## Problem statement
The records below should be written out again, exactly.

## Stored dataset items

----------

-- ==== Sys2Proof/Machine/Step.lean ====
section
/-! DEFINITION. One step: fetch, decode, execute. -/

namespace Sys2Proof.Machine

/-- One step of the machine. An operation runs to completion in one step (00_scope.md R6, 20_memory.md R59). -/
def step (s : State) : Host.Outcome State Fault Refusal :=
  match fetch s with
  | .idle => .next s
  | .run i t => exec i t
  | .unknown t => unknownOp t
  | .done t => .next t
  | .refuse r => .refused r

/-- The instruction of a row of spec/opcode_table.json, stored where `step` fetches its next instruction (log 9). -/
def State.withFetchWord (s : State) (nbits w : Nat) : State := placeCode (tableCode nbits w) s

end Sys2Proof.Machine
end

----------

## Output of the task
-- ==== Sys2Proof/Machine/Step.lean ====
section
/-! DEFINITION. One step: fetch, decode, execute. -/

namespace Sys2Proof.Machine

/-- One step of the machine. An operation runs to completion in one step (00_scope.md R6, 20_memory.md R59). -/
def step (s : State) : Host.Outcome State Fault Refusal :=
  match fetch s with
  | .idle => .next s
  | .run i t => exec i t
  | .unknown t => unknownOp t
  | .done t => .next t
  | .refuse r => .refused r

/-- The instruction of a row of spec/opcode_table.json, stored where `step` fetches its next instruction (log 9). -/
def State.withFetchWord (s : State) (nbits w : Nat) : State := placeCode (tableCode nbits w) s

end Sys2Proof.Machine
end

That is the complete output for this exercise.